There is inadequate separation. This group needs to be more separated from the health minister. We need it to be truly independent—to not have money already set aside for nothing more than public awareness campaigns. Moving into the fourth year of this administration, we have seen almost no progress. We will hear from the government a chorus of what will happen if we rip money out of the health system now. However, in no year—ever—did funding to health decrease. There was no more money ripped out of the health system under the Howard government than there was money ripped out of the school system under the Rudd-Gillard government because they built a hall last year and did not build a hall this year. The pure reality is that the increases in health funding were slightly lower in the subsequent agreement but that it never came close to going down. There was no ripping of money out of anything but simply growth that was not as large. For a whole host of reasons, including the fact that debt was paid off over a decade, there were considerable challenges to the health system, which, I am proud to say, the Howard government did not pass on to the current administration.

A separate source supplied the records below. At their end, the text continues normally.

-- ==== Sys2Proof/Tests/Slice0.lean ====
section
/-! SUPPORT. Tests: ill-formed requests, request words written out from 30_encoding.md R141 and R145, the vectors of
95_test_vectors.md on one operation each, the first step after reset, and a witness for the hypotheses of every statement. -/

namespace Sys2Proof.Tests

set_option Elab.async false

open Sys2Proof Sys2Proof.Machine Sys2Proof.Config

/-! ## Helpers -/

/-- No clock step, VRT 1 (95_test_vectors.md section 0). -/
def quiet : Draw := ⟨ClockAct.none, true, none, none, 0xFF#8, 0xA0#8⟩

/-- A clock step that replaces seconds. -/
def tick (v : Byte) : Draw := { quiet with clock := { ClockAct.none with sec := some v } }

/-- A start state of 95_test_vectors.md section 0: `UIP_POLL_MAX` 3, the clock agent at rest. -/
def start (cells : Memory) : State :=
  { State.reset with cells := cells, params := illustrativeParams, script := List.replicate 400 quiet }

/-- The outcome of a step. -/
def result : Host.Outcome State Fault Refusal → Option Result
  | .next t => t.outcome
  | .fault _ => none
  | .refused _ => none

/-- The trace of a step. -/
def trace : Host.Outcome State Fault Refusal → List BusEvent
  | .next t => t.trace
  | .fault _ => []
  | .refused _ => []

/-- Cells after a step. -/
def cellsAfter (l : List CellAddr) : Host.Outcome State Fault Refusal → List Byte
  | .next t => l.map t.x
  | .fault _ => []
  | .refused _ => []

/-! ## Ill-formed requests (30_encoding.md R141) -/

theorem test_int_checks_refuse : Instr.wf (.readCell 2147483648) = false ∧ Instr.wf (.writeCell (-2147483649) 0) = false ∧
    Instr.wf (.writeCell 0 2147483648) = false ∧ Instr.wf (.bcdDecode 2147483648 0#8) = false ∧
    Instr.wf (.bcdEncode (-2147483649) 0#8) = false ∧ Instr.wf (.writeTime 2147483648 0 0) = false ∧
    Instr.wf (.writeTime 0 2147483648 0) = false ∧ Instr.wf (.writeTime 0 0 2147483648) = false ∧
    Instr.wf (.writeDate 2147483648 0 0) = false ∧ Instr.wf (.writeDate 0 2147483648 0) = false ∧
    Instr.wf (.writeDate 0 0 2147483648) = false ∧ Instr.wf (.writeDow 2147483648) = false ∧
    Instr.wf (.writeAlarm (-2147483649) 0 0) = false ∧ Instr.wf (.writeAlarm 0 (-2147483649) 0) = false ∧
    Instr.wf (.writeAlarm 0 0 (-2147483649)) = false ∧ Instr.wf (.setFloppy 0x41#8 2147483648) = false ∧
    Instr.wf (.setHarddisk 0x41#8 2147483648) = false ∧ Instr.wf (.setEquip 0#8 2147483648) = false ∧
    Instr.wf (.setMemword 0#8 2147483648) = false := by decide

theorem test_bytes_check_refuses : Instr.wf (.importSnapshot (List.replicate 65536 0#8)) = false := by
  rw [Instr.wf, bytesOk, List.length_replicate]
  rfl

theorem test_snap_checks_refuse : Instr.wf (.diff (List.replicate 63 0#8) (List.replicate 64 0#8)) = false ∧
    Instr.wf (.diff (List.replicate 64 0#8) (List.replicate 65 0#8)) = false := by decide

theorem test_encoder_refuses : encodeChecked (.readCell 2147483648) = none ∧
    encodeChecked (.readCell (-1)) = some [0x01#8, 0xFF#8, 0xFF#8, 0xFF#8, 0xFF#8] := by decide

/-! ## Request words, written out from the encoding -/

theorem test_decode_store :
    decode [0x01#8, 0x10#8, 0x00#8, 0x00#8, 0x00#8] = .ok (.readCell 0x10, []) ∧
    decode [0x02#8, 0x13#8, 0x00#8, 0x00#8, 0x00#8, 0x01#8, 0x00#8, 0x00#8, 0x00#8] = .ok (.writeCell 0x13 1, []) := by
  decide +kernel

theorem test_decode_codec :
    decode [0x03#8, 0x2C#8, 0x01#8, 0x00#8, 0x00#8, 0x07#8] = .ok (.bcdDecode 300 7#8, []) ∧
    decode [0x04#8, 0xFF#8, 0xFF#8, 0xFF#8, 0xFF#8, 0x01#8] = .ok (.bcdEncode (-1) 1#8, []) := by decide +kernel

theorem test_decode_time :
    decode [0x10#8] = .ok (.readTime, []) ∧
    decode [0x11#8, 0x0D#8, 0x00#8, 0x00#8, 0x00#8, 0x2D#8, 0x00#8, 0x00#8, 0x00#8, 0x1E#8, 0x00#8, 0x00#8, 0x00#8]
      = .ok (.writeTime 13 45 30, []) ∧
    decode [0x12#8, 0x0B#8, 0x00#8, 0x00#8, 0x00#8, 0x0B#8, 0x00#8, 0x00#8, 0x00#8, 0xEA#8, 0x07#8, 0x00#8, 0x00#8]
      = .ok (.writeDate 11 11 2026, []) ∧
    decode [0x13#8, 0x03#8, 0x00#8, 0x00#8, 0x00#8] = .ok (.writeDow 3, []) := by decide +kernel

theorem test_decode_alarm :
    decode [0x14#8] = .ok (.readAlarm, []) ∧
    decode [0x15#8, 0x0C#8, 0x00#8, 0x00#8, 0x00#8, 0x1E#8, 0x00#8, 0x00#8, 0x00#8, 0xFF#8, 0xFF#8, 0xFF#8, 0xFF#8]
      = .ok (.writeAlarm 12 30 (-1), []) ∧
    decode [0x16#8, 0x01#8] = .ok (.setAlarmEnabled 1#8, []) ∧ decode [0x20#8] = .ok (.readStatus, []) := by decide +kernel

theorem test_decode_drives :
    decode [0x30#8, 0x41#8] = .ok (.getFloppy 0x41#8, []) ∧
    decode [0x31#8, 0x41#8, 0x04#8, 0x00#8, 0x00#8, 0x00#8] = .ok (.setFloppy 0x41#8 4, []) ∧
    decode [0x32#8, 0x30#8] = .ok (.getHarddisk 0x30#8, []) ∧
    decode [0x33#8, 0x31#8, 0x0F#8, 0x00#8, 0x00#8, 0x00#8] = .ok (.setHarddisk 0x31#8 15, []) := by decide +kernel

theorem test_decode_fields :
    decode [0x34#8] = .ok (.getEquip, []) ∧
    decode [0x35#8, 0x02#8, 0x02#8, 0x00#8, 0x00#8, 0x00#8] = .ok (.setEquip 2#8 2, []) ∧
    decode [0x36#8, 0x00#8] = .ok (.getMemword 0#8, []) ∧
    decode [0x37#8, 0x00#8, 0x80#8, 0x02#8, 0x00#8, 0x00#8] = .ok (.setMemword 0#8 640, []) ∧
    decode [0x38#8] = .ok (.getDiag, []) ∧ decode [0x39#8] = .ok (.clearDiag, []) ∧
    decode [0x3A#8] = .ok (.getShutdown, []) := by decide +kernel

theorem test_decode_checksum_latch :
    decode [0x40#8] = .ok (.ckCompute, []) ∧ decode [0x41#8] = .ok (.ckVerify, []) ∧ decode [0x42#8] = .ok (.ckUpdate, []) ∧
    decode [0x50#8, 0x01#8] = .ok (.latchRead 1#8, []) ∧ decode [0x51#8] = .ok (.platformStatus, []) := by decide +kernel

theorem test_decode_snapshot :
    decode [0x60#8] = .ok (.exportSnapshot, []) ∧
    decode [0x61#8, 0x02#8, 0x00#8, 0xAA#8, 0xBB#8] = .ok (.importSnapshot [0xAA#8, 0xBB#8], []) ∧
    decode [0x62#8] = .ok (.factoryReset, []) ∧
    decode (0x63#8 :: (List.replicate 64 0x5A#8 ++ List.replicate 64 0xA5#8))
      = .ok (.diff (List.replicate 64 0x5A#8) (List.replicate 64 0xA5#8), []) := by decide +kernel

theorem test_decode_rejects : decode [] = .error .empty ∧ decode [0x05#8] = .error (.unknownOpcode 0x05#8) ∧
    decode [0x01#8, 0x10#8, 0x00#8, 0x00#8] = .error (.cutShort 0x01#8) ∧
    decode [0x61#8, 0x02#8, 0x00#8, 0xAA#8] = .error (.cutShort 0x61#8) := by decide +kernel

theorem test_table_words : decodeTableWord 40 0x1001 = some (.readCell 0x10) ∧
    decodeTableWord 8 0x11 = some (.writeTime 0 0 0) ∧ decodeTableWord 8 0x61 = some (.importSnapshot []) ∧
    decodeTableWord 24 0x000261 = some (.importSnapshot [0#8, 0#8]) ∧ decodeTableWord 8 0x64 = none := by decide +kernel

/-! ## The first step after reset -/

theorem test_first_step_runs : step (State.reset.withFetchWord 8 0x39) =
    exec .clearDiag { State.reset.withFetchWord 8 0x39 with requests := [] } := rfl

theorem test_first_step_rejects : result (step (State.reset.withFetchWord 8 0x05)) = some (.err (.validation .opcode)) := rfl

theorem test_params_valid : illustrativeParams.valid = true := by decide +kernel

theorem test_params_fit : fitsChip illustrativeParams = true := by decide +kernel

/-! ## An operation statement by statement (10_state.md R42), and bus event by bus event -/

/-- One statement is one whole `MemWrite` (44_config_fields.md R313); its four events leave the step index where it is. -/
theorem test_steps_clear_diag :
    (blockStep (accept .clearDiag (start []))).running = some ⟨.clearDiag, 1⟩ ∧
    (blockStep (accept .clearDiag (start []))).trace = writeEvents illustrativeParams 0x0E#6 0x00#8 ∧
    (blockStep^[2] (accept .clearDiag (start []))).outcome = some (.ok .unit []) ∧
    (busStep^[2] (accept .clearDiag (start []))).running = some ⟨.clearDiag, 0⟩ ∧
    (busStep^[2] (accept .clearDiag (start []))).trace = [.out 0x70#16 0x0E#8, .barrier] ∧
    (busStep^[5] (accept .clearDiag (start []))).running = some ⟨.clearDiag, 1⟩ ∧
    (busStep^[6] (accept .clearDiag (start []))).running = none := by decide +kernel

/-- The clock agent may change what a later event of the same operation finds (10_state.md R85); the statement before it, the
check of the address, has no event. -/
theorem test_bus_steps_between :
    (busStep^[1] (accept (.readCell 0) (start []))).trace = [] ∧
    (busStep^[4] (accept (.readCell 0) { start [] with script := [quiet, quiet, tick 0x59#8] })).trace =
      readEvents illustrativeParams SEC 0x59#8 := by decide +kernel

/-- Whether a request takes `n` statements from state `s`. -/
def takesStatements (s : State) (i : Instr) (n : Nat) : Bool :=
  (blockStep^[n] (accept i s)).running.isNone && (blockStep^[n - 1] (accept i s)).running.isSome

/-- The statements of the pseudocodes, counted there: 40_register_store.md R175, R177; 41_bcd_codec.md R194, R195; 42_time_alarm.md
R215, R225, R228, R231, R235, R241, R245; 43_status.md R260. -/
theorem test_statement_counts :
    takesStatements (start []) (.readCell 0) 2 ∧ takesStatements (start []) (.writeCell 0 0) 4 ∧
    takesStatements (start []) (.bcdDecode 0 0) 3 ∧ takesStatements (start []) (.bcdEncode 0 0) 4 ∧
    takesStatements (start []) .readTime 13 ∧ takesStatements (start []) (.writeTime 0 0 0) 11 ∧
    takesStatements (start []) (.writeDate 1 1 2000) 11 ∧ takesStatements (start []) (.writeDow 1) 6 ∧
    takesStatements (start []) .readAlarm 8 ∧ takesStatements (start []) (.writeAlarm 0 0 0) 11 ∧
    takesStatements (start []) (.setAlarmEnabled 0) 4 ∧ takesStatements (start []) .readStatus 5 := by decide +kernel

/-- The same: 44_config_fields.md R285, R290 (type 0, and type 15 with one read more), R296, R305, R312, R317; 46_amstrad_latch.md
R351, R357. -/
theorem test_statement_counts_config :
    takesStatements (start []) (.getFloppy 0x41) 4 ∧ takesStatements (start []) (.getHarddisk 0x41) 5 ∧
    takesStatements (start [(0x12, 0x0F#8)]) (.getHarddisk 0x42) 6 ∧ takesStatements (start []) .getEquip 2 ∧
    takesStatements (start []) (.getMemword 0) 5 ∧ takesStatements (start []) .getDiag 2 ∧
    takesStatements (start []) .getShutdown 2 ∧ takesStatements (start []) (.latchRead 0) 13 ∧
    takesStatements (start []) .platformStatus 5 := by decide +kernel

/-- The same: 44_config_fields.md R287, R299, R307; 45_checksum.md R331, R334, R337. -/
theorem test_statement_counts_checksum :
    takesStatements (start []) (.setFloppy 0x41 0) 7 ∧ takesStatements (start []) (.setEquip 2 0) 9 ∧
    takesStatements (start []) (.setMemword 0 0) 7 ∧ takesStatements (start []) .ckCompute 1 ∧
    takesStatements (start []) .ckVerify 5 ∧ takesStatements (start []) .ckUpdate 4 := by decide +kernel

We are touching now on an opportunity to address health inequalities. We genuinely have the option to take great information and advice from overseas and apply it to preventative health. But let us be honest: when it comes to preventative health, this is an intensely personal choice about the degree to which we exercise, how much time we spend in a sedentary lifestyle and many hours we spend at work. They are some of the great challenges we face in moving the titanic of preventative health even a millimetre.

I do not put unreasonable expectations on this government. I do not ask them to prove within 12 months that they can gain improvements, because that may be way too ambitious. But there is a rite of passage in this game. If we go back into the history of Australian healthcare delivery, there are generations of great work that have achieved slow and careful gains. It is inadequate to simply set up an authority over the top and promise miracles.

This will be hard work, but we cannot afford to have an authority that is top-heavy and full of fawning sycophants—and I mean that with no offence. We need some separation from the minister and we need to give board members the freedom to be able to reach out and fund the work that needs to be done. Part of that is reaching out and using overseas information. Australia does not have to reinvent the preventative health world; it simply needs to pull together best practice.

Most of this is already well known. Most of this information is available from any school of public health around this nation, each of which have provided some of the world’s greatest practitioners. What we know is that there must be a focus on high-risk populations to start with. There needs to be a focus on using existing structures to make it a natural part of people’s lives. Yes, I can see that there needs to be some cross-corroboration and some translational research that takes great ideas from one area and applies them more broadly. That is fine, but you do not need an authority to do that. What you need is a lean and mean advisory committee, as I have already argued. They have existed before and they worked perfectly well.

I encourage this government, but not because I do not concede that one authority is probably okay. What we have seen is a health administration that has lurched from taxing alcopops and driving young people towards 750 millilitre bottles of spirits, and we have seen a focus on slicing cataract rebates in half and ripping out private health care—but, in the end, public and preventative health will be the victim.